==== Data supplied ====

/-! ## Register writes (R6): fields that are RW or W1C take the value; addresses not listed ignore it -/

/-- An access that an FEP sends: an ordered request on the I/O die's lane (R306). -/
def State.fepSend (s : State) (f : Nat) (h : Home) (key : Nat) (op : ReqOp) : State :=
  s.addReq { id := s.nextReq, uid := 0, cls := 1, scope := 0, counted := false, born := s.cycle, core := ioDie, ctx := f, home := h, addr := key,
             va := 0, upc := 0, fam := none, slot := 0, stream := false, st := 0, came := 0, arr := 0, acq := 0, noFill := false, begun := false,
             team := none, tries := 0, bad := false, rtries := 0, rbad := false, op := op }
/-- Where an FEP's window aperture leads: every region of every core, with no team check (R58, R60, R306, R308). -/
def fepWindow (a n : Nat) : Option (Nat × Nat × Nat) :=
  match classify 0 (BitVec.ofNat 64 (0xFFFFF * 2 ^ 44 + a)) with
  | .window c r off => if fepExtent r < off + n then none else some (c, r, off)
  | _ => none
/-- A store of n bytes by an FEP through its window aperture. -/
def State.windowWrite (s : State) (f a n : Nat) (val : Word) : State :=
  match fepWindow a n with
  | some (c, r, off) =>
    s.fepSend f (.core c) (winKey c r off) (if r = 3 ∨ r = 5 then .control r off val else if r = 4 then .mail val else .store (leBytes n val.toNat))
  | none => s
/-- The partition that FEP f's physical aperture addresses (R338). -/
def State.fepPart (s : State) (f : Nat) : Nat := bitsOf (tabGet 0 s.fepsel f) 5 0
/-- A store of FEP f through its physical aperture: raw bytes of the partition FEPSEL names (R306, R337, R357). -/
def State.physWrite (s : State) (f pa n : Nat) (val : Word) : State :=
  if s.capacity (s.fepPart f) ≤ pa then s
  else s.fepSend f (s.homeSlice (s.fepPart f) pa) (partKey (s.fepPart f) pa) (.store (leBytes n val.toNat))

/-- A write of FRES (R342): act 1 replays an entry of a die's queue, 2 fails it; held while a store of an FEP to device memory is not
performed (R338). -/
def State.fresWrite (s : State) (val : Word) : State :=
  let d := bitsOf val 3 2
  let e := bitsOf val 15 4
  match (if bitsOf val 1 0 = 1 then execFresReplay d e s else if bitsOf val 1 0 = 2 then execFresFail d e s else .next s) with
  | .next t => t
  | _ => s

/-- A register of the FEP map. -/
def State.fepWrite (s : State) (a : Nat) (val : Word) : State :=
  let at_ := fun (lo n stride : Nat) => if lo ≤ a ∧ a < lo + n * stride then some ((a - lo) / stride, (a - lo) % stride / 8) else none
  match at_ 0x1200000 256 8, at_ 0x1201000 8 8, at_ 0x1340000 4 16, at_ 0x1240000 4 64, at_ 0x1700000 4096 32 with
    | some (v, _), _, _, _, _ =>
      let s := { s with troot := tabSet s.troot v ((val &&& 0x8001FFFFFFFF0000#64) ||| (tabGet 0 s.troot v &&& 0x3F#64)) }
      if s.bound v then s.mapRegion v else s
    | none, some (g, _), _, _, _ => { s with fepsel := tabSet s.fepsel g (val &&& 0x3F#64) }
    | none, none, some (d, 1), _, _ => { s with fqHead := tabSet s.fqHead d (bitsOf val 11 0) }
    | none, none, none, some (d, k), _ => { s with errs := tabSet s.errs (8 * d + k) (tabGet 0 s.errs (8 * d + k) &&& ~~~ val) }
    | none, none, none, none, some (n, i) => { s with pkgt := tabSet s.pkgt n ((tabGet [0, 0, 0, 0] s.pkgt n).set i val) }
    | _, _, _, _, _ =>
      if a = 0x1250000 then
        let s := { s with snapctl := (s.snapctl &&& ~~~ 0xFFFFFFFF0000000F#64) ||| (val &&& 0xFFFFFFFF0000000F#64) }
        if val.getLsbD 4 then s.fire 2 else s
      else if a = 0x1202000 then s.tinvWrite val
      else if a = 0x1340100 then s.fresWrite val
      else if a = 0x1250008 then s.arm (val.getLsbD 0)
      else s

/-- A store of n bytes by FEP f (R305, R306): its own trap, or the effect at the place. -/
def State.fepStore (s : State) (f a n : Nat) (val : Word) : State :=
  match (s.fep f).fault a n .write, fepPlace a with
  | some c, _ => s.fepTrap f (BitVec.ofNat 64 c) (BitVec.ofNat 64 a)
  | none, some (.sram o) => s.putBytes (fepBase + o) (leBytes n val.toNat)
  | none, some (.register r) => s.fepWrite r val
  | none, some (.window w) => s.windowWrite f w n val
  | none, some (.memory pa) => s.physWrite f pa n val
  | none, none => s

/-- A ring of BAR0 that the scheduler writes: base, configuration and head (CHEAD has its own step). -/
def OutRing.write (r : OutRing) (i : Nat) (val : Word) (lo hi : Nat) : OutRing :=
  if i = 0 then (if cfgEn r.cfg then r else { r with base := val })
  else if i = 1 then { r with cfg := cfgWrite r.cfg val lo hi }
  else if i = 3 then { r with head := bitsOf val 31 0 }
  else r
/-- A register of VF v's BAR0 (R362, R363). A completion ring that a write enables or enlarges takes the entries held for it. -/
def State.barWrite (s : State) (v a : Nat) (val : Word) : State :=
  if a % 8 ≠ 0 then s
  else if 0x100 ≤ a ∧ a < 0x180 then
    s.onVf v fun f => f.onRing ((a - 0x100) / 16) fun q =>
      if a % 16 = 0 then (if cfgEn q.cfg then q else { q with base := val &&& ~~~ 127#64 }) else { q with cfg := cfgWrite q.cfg val 4 12 }
  else if 0x200 ≤ a ∧ a < 0x218 then
    let t := s.onVf v fun f => { f with comp := f.comp.write ((a - 0x200) / 8) val 4 12 }
    State.drainHeld v (t.vf v).held t
  else if 0x220 ≤ a ∧ a < 0x240 then s.onVf v fun f => { f with fault := f.fault.write ((a - 0x220) / 8) val 4 8 }
  else if 0x240 ≤ a ∧ a < 0x260 then s.onVf v fun f => { f with dbg := f.dbg.write ((a - 0x240) / 8) val 8 15 }
  else if 0x8010 ≤ a ∧ a < 0x18000 ∧ a % 16 = 8 then
    s.setSignal v ((a - 0x8000) / 16) ((s.signal v ((a - 0x8000) / 16)).1, val)
  else s
/-- A register of the PF's BAR0: PWR.lim takes 400 to 2,200 (R380). -/
def State.pfWrite (s : State) (a : Nat) (val : Word) : State :=
  let lim := bitsOf val 15 0
  if a = 0x10 ∧ 400 ≤ lim ∧ lim ≤ 2200 then { s with pwr := (s.pwr &&& ~~~ 0xFFFF#64) ||| BitVec.ofNat 64 lim } else s

/-- REGISTER_WRITE. -/
def execRegisterWrite (sp : RegSpace) (addr : Nat) (val : Word) (s : State) : Out :=
  s.dyore (match sp with
    | .fep f => s.fepStore f addr 8 val
    | .bar v => s.barWrite v addr val
    | .pf => s.pfWrite addr val)

/-! ## What the registers read as -/

/-- The dwords of a fault-queue entry (R342). -/
def FqEntry.words (e : FqEntry) : List Word :=
  [BitVec.ofNat 64 (e.page * 2 ^ 16 + e.vf * 256 + e.level * 64 + (if e.bad then 32 else 0) + if e.wr then 16 else 0),
   BitVec.ofNat 64 (Nat.min e.waiters.length (2 ^ 32 - 1) * 2 ^ 32 + 1)]
/-- KSLOT(p, k) (R355). -/
def KeySlot.words (k : KeySlot) : List Word :=
  if k.valid && !k.revoking then
    [k.model, BitVec.ofNat 64 (2 ^ 63 + k.digs.length * 2 ^ 49 + k.base)]
  else [0, 0]
/-- The snapshot of core n as its 16 dwords (R377). -/
def State.snapshot (s : State) (n : Nat) : List Word :=
  match s.snap with
  | none => List.replicate 16 0
  | some p => BitVec.ofNat 64 p.cycle :: (tabGet (List.replicate 11 0) p.cores n ++ List.replicate 4 0)

/-- A slice as an access under no key slot finds it: a line under one has been written back and dropped (R357). -/
def State.plainAt (s : State) (p pa : Nat) : State :=
  match s.homeSlice p pa with
  | .slice q i => s.dropOther q i (partKey p pa / 128) 0
  | _ => s
/-- What FEP f reads through its physical aperture: bytes of the partition FEPSEL names (R337). -/
def State.physRead (s : State) (f pa : Nat) : Word :=
  let p := s.fepPart f
  if s.capacity p ≤ pa then 0 else BitVec.ofNat 64 (leNat ((s.plainAt p pa).cells p (partKey p pa) 8))
/-- What it reads through its window aperture. -/
def State.windowRead (s : State) (a : Nat) : Word :=
  match fepWindow a 8 with
  | some (c, r, off) => s.coreDword c r off
  | none => 0

/-- A register of the FEP map as it reads. -/
def State.fepRegister (s : State) (a : Nat) : Word :=
  let at_ := fun (lo n stride : Nat) => if lo ≤ a ∧ a < lo + n * stride then some ((a - lo) / stride, (a - lo) % stride / 8) else none
  ([(at_ 0x1200000 256 8).map fun q => tabGet 0 s.troot q.1, (at_ 0x1201000 8 8).map fun q => tabGet 0 s.fepsel q.1,
      (at_ 0x1202000 1 8).map fun _ => s.tinv, (at_ 0x1203000 256 8).map fun q => tabGet 0 s.vbind q.1,
      (at_ 0x1210000 64 8).map fun q => tabGet 0 s.parts q.1, (at_ 0x1211000 64 8).map fun q => tabGet 0 s.imgr q.1,
      (at_ 0x1240000 4 64).map fun q => tabGet 0 s.errs (8 * q.1 + q.2),
      (at_ 0x1241000 4 0x400).map fun q => match (tabGet [] s.rrow q.1)[q.2 / 2]? with
        | some r => if q.2 % 2 = 0 then r.1 else r.2
        | none => 0,
      (at_ 0x1250000 1 8).map fun _ => s.snapctl, (at_ 0x1250008 1 8).map fun _ => if s.armed then 1 else 0,
      (at_ 0x1300000 4 0x10000).map fun q => match s.fq.find? fun e => e.die == q.1 && e.index == some (q.2 / 2) with
        | some e => e.words.getD (q.2 % 2) 0
        | none => 0,
      (at_ 0x1340000 4 16).map fun q => BitVec.ofNat 64 (if q.2 = 0 then (s.fqIndex q.1).getD (tabGet 0 s.fqTail q.1) else tabGet 0 s.fqHead q.1),
      (at_ 0x1400000 8192 128).map fun q => (s.snapshot q.1).getD q.2 0,
      (at_ 0x1600000 64 0x1000).map fun q => (s.keySlot q.1 (q.2 / 2)).words.getD (q.2 % 2) 0,
      (at_ 0x1700000 4096 32).map fun q => (tabGet [0, 0, 0, 0] s.pkgt q.1).getD q.2 0] : List (Option Word)).findSome? id |>.getD 0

====

▸ **Exercise instructions**: As listed above, the lines from the line with "s with snapctl" to the line with "(BitVec.ofNat 64 a)" are to be echoed exactly, with both ends included and nothing added.

▸ **Result of the task**:
        let s := { s with snapctl := (s.snapctl &&& ~~~ 0xFFFFFFFF0000000F#64) ||| (val &&& 0xFFFFFFFF0000000F#64) }
        if val.getLsbD 4 then s.fire 2 else s
      else if a = 0x1202000 then s.tinvWrite val
      else if a = 0x1340100 then s.fresWrite val
      else if a = 0x1250008 then s.arm (val.getLsbD 0)
      else s

/-- A store of n bytes by FEP f (R305, R306): its own trap, or the effect at the place. -/
def State.fepStore (s : State) (f a n : Nat) (val : Word) : State :=
  match (s.fep f).fault a n .write, fepPlace a with
  | some c, _ => s.fepTrap f (BitVec.ofNat 64 c) (BitVec.ofNat 64 a)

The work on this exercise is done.